What to do>
For this exercise, report every line of the material that includes "descriptors".

%%

/-- INVREQ: a write of arg.v to INVREQ of context arg.ctx; the 65th waits on the link (R250). -/
def execInvreq (s : State) : Res :=
  let c := s.arg.ctx
  .next (if !s.apertureTakes ∨ !(s.ctxAt c).live ∨ 64 ≤ (s.ctxAt c).inv.length then s
    else s.modCtx c (fun x => { x with inv := x.inv ++ [s.arg.v] }))
/-- The pages of an invalidation: first and number (R250). Bits of the written value that R250 gives as zero are not read (DESIGN
CHOICE, log 98). -/
def invRange (v : Word) : Nat × Nat :=
  let n := bitsN v.toNat 41 6
  if bitN v.toNat 40 ∨ 40 ≤ n then (0, 2 ^ 39) else (v.toNat % 2 ^ 39 / 2 ^ n * 2 ^ n, 2 ^ n)
/-- INVALIDATION_COMPLETE: the oldest invalidation of context arg.ctx completes: no translation and no line of its range
remains (R250); one of the whole context brings a changed CTXROOT into effect (R244). -/
def execInvalidationComplete (s : State) : Res :=
  let c := s.arg.ctx
  .next (match (s.ctxAt c).inv with
    | [] => s
    | v :: t =>
      let r := invRange v
      (s.invalidate c r.1 r.2).modCtx c (fun x => { x with
        inv := t
        invDone := (x.invDone + 1) % 2 ^ 32
        root := if r.2 = 2 ^ 39 then x.iodReg 0x000 else x.root }))
/-- ACVAL_CLR: a write of arg.v to ACVAL of context arg.ctx; CLR clears the selected page's counter and frees its slot (R258). -/
def execAcvalClr (s : State) : Res :=
  let c := s.arg.ctx
  .next (if !s.apertureTakes ∨ !(s.ctxAt c).live ∨ !bitN s.arg.v.toNat 16 then s
    else s.modCtx c (fun x => { x with acnt := FMap.erase x.acnt ((x.iodReg 0x058).toNat % 2 ^ 39) }))
/-- What a queue control register keeps of a written value (R237). -/
def ctlField (v : Word) : Word := BitVec.ofNat 64 (v.toNat / 2 ^ 32 * 2 ^ 32 + v.toNat % 32)
/-- WRITTEN after a write to a queue's control register: 0 when LSIZE changes (R237). -/
def writtenAfter (old new : Word) (n : Nat) : Nat := if old.toNat % 32 = new.toNat % 32 then n else 0
/-- NQCTL_WRITE: a write of arg.v to NQCTL of context arg.ctx (R237). -/
def execNqctlWrite (s : State) : Res :=
  let c := s.arg.ctx
  let v := ctlField s.arg.v
  .next (if s.apertureTakes ∧ ctxOk c then
      s.modCtx c (fun x => { x with
        iod := FMap.set x.iod 0x028 v
        nqWritten := writtenAfter (x.iodReg 0x028) v x.nqWritten })
    else s)
/-- PRQCTL_WRITE: a write of arg.v to PRQCTL of context arg.ctx; held requests that now have room are written (R253). -/
def execPrqctlWrite (s : State) : Res :=
  let c := s.arg.ctx
  let v := ctlField s.arg.v
  .next (if s.apertureTakes ∧ ctxOk c then
      (s.modCtx c (fun x => { x with
        iod := FMap.set x.iod 0x040 v
        prWritten := writtenAfter (x.iodReg 0x040) v x.prWritten })).writeRequests c (s.ctxAt c).preqs.length
    else s)

/-- The pages of published views, by context, whose frame holds key `k` (R251). -/
def State.mappedAt (s : State) (k : Nat) : List (Nat × Nat) :=
  s.bufs.flatMap fun b =>
    if !b.2.live || b.2.proxy.isSome then [] else
      (List.range b.2.pages).filterMap fun i =>
        let vpn := b.2.vbase / 2 ^ 16 + i
        match s.walk b.2.ctx vpn with
        | .leaf _ pte large =>
          let f := leafKey pte vpn large
          if f ≤ k ∧ k < f + Config.pageSize then some (b.2.ctx, vpn) else none
        | .bad _ => none
/-- What a write from outside overwrites in published frames stays readable until an invalidation (R251). -/
def State.overwrite (s : State) (k : Nat) : List Byte → State
  | [] => s
  | _ :: t =>
    let m := s.mappedAt k
    (if m.isEmpty ∨ s.overwritten.any (fun o => decide (o.key = k)) then s
      else { s with overwritten := { key := k, was := Mem.get s.mem k, maps := m } :: s.overwritten }).overwrite (k + 1) t
/-- The descriptors that a write from outside overwrites in published frames stay readable in the same way (R251). -/
def State.overwriteDescs (s : State) (k : Nat) : List Nat → State
  | [] => s
  | _ :: t =>
    let m := s.mappedAt k
    (if m.isEmpty ∨ s.overDescs.any (fun o => decide (o.line = k / 64)) then s
      else { s with overDescs := { line := k / 64, was := s.descAt k, maps := m } :: s.overDescs }).overwriteDescs (k + 64) t
/-- The lines of `[k, k + n)` of HBM read, from now on, as they stand under any key: the device's key of their frames covers what the
device has written of them, not these (R241, R267; log 83). -/
def State.outsideLines (s : State) (k n : Nat) : State :=
  let lines := if n = 0 then [] else (List.range ((k + n - 1) / 64 - k / 64 + 1)).map (fun i => (k - Config.hbmBase) / 64 + i)
  { s with frameKey := s.frameKey.map (fun f => (f.1, { f.2 with
      lines := ((lines.filter (fun l => decide (l / 1024 = f.1))).map (· % 1024)).filter (fun l => !f.2.lines.contains l) ++ f.2.lines })) }
/-- COMPANION_FAR_WRITE: the companion or the driver writes the bytes arg.data, and the descriptors arg.list of whole lines,
at physical address arg.v of HBM (arg.k 0) or host memory (R241, R251). -/
def execCompanionFarWrite (s : State) : Res :=
  let a := s.arg.v.toNat
  let n := s.arg.data.length
  .next (if 2 ^ 52 < a + n ∨ 1 < s.arg.k ∨ (s.arg.list ≠ [] ∧ (a % 64 ≠ 0 ∨ n ≠ 64 * s.arg.list.length)) then s
    else
      let k := farKey s.arg.k a
      let s0 := ((s.overwrite k s.arg.data).overwriteDescs k s.arg.list).storeBytes k s.arg.data
      let s1 := if s.arg.k = 0 then s0.outsideLines k n else s0
      let l := s.arg.list.mapIdx (fun i d => (i, d))
      let d := l.foldl (fun m y => FMap.set m (k / 64 + y.1) (BitVec.ofNat 16 y.2)) s1.desc
      { s1 with desc := d })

%%

Result below>
/-- The descriptors that a write from outside overwrites in published frames stay readable in the same way (R251). -/
/-- COMPANION_FAR_WRITE: the companion or the driver writes the bytes arg.data, and the descriptors arg.list of whole lines,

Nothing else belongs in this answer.